• [Problem details] Only the number is needed: how many lines in the entries below contain the string "Result"?

• [Supplied material]
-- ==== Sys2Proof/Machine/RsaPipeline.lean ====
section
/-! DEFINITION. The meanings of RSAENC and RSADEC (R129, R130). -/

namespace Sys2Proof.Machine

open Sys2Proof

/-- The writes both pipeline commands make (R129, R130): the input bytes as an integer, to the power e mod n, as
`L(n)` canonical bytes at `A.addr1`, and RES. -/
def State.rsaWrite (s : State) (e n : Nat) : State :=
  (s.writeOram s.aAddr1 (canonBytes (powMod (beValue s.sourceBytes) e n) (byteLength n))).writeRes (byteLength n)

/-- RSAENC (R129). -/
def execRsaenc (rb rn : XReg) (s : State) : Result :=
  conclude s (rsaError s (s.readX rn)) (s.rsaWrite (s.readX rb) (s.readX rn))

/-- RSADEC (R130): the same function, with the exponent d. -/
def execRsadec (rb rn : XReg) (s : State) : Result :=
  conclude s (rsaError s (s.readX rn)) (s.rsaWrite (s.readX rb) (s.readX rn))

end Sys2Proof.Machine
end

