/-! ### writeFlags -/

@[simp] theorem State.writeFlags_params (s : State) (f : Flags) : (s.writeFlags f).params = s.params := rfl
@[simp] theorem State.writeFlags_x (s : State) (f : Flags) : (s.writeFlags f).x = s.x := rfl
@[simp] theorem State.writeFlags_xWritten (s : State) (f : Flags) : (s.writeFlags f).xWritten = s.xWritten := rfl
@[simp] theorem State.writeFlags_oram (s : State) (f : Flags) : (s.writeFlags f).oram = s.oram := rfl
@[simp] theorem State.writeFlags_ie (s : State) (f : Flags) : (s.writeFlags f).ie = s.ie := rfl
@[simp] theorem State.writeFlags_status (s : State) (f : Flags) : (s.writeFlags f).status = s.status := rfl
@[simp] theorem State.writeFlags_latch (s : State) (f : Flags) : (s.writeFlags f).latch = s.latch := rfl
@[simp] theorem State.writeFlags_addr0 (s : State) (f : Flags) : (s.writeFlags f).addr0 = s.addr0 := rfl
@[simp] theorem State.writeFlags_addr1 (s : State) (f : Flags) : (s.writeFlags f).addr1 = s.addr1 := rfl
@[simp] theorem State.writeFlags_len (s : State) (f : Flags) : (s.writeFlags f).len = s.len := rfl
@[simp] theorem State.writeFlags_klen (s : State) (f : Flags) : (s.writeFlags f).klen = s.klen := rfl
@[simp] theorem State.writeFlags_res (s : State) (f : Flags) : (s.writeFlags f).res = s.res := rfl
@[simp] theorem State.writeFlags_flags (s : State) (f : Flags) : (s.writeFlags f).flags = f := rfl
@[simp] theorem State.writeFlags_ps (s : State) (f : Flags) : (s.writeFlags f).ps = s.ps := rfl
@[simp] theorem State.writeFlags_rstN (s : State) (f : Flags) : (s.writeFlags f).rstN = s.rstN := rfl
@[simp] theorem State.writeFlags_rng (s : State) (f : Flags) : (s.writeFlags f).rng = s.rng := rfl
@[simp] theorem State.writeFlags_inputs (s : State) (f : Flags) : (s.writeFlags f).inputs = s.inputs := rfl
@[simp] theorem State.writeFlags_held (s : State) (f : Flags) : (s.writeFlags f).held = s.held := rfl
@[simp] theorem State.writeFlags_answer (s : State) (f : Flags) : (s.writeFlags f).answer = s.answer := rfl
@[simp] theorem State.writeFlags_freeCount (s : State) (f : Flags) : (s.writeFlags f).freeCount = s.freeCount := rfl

• [Finished task] 2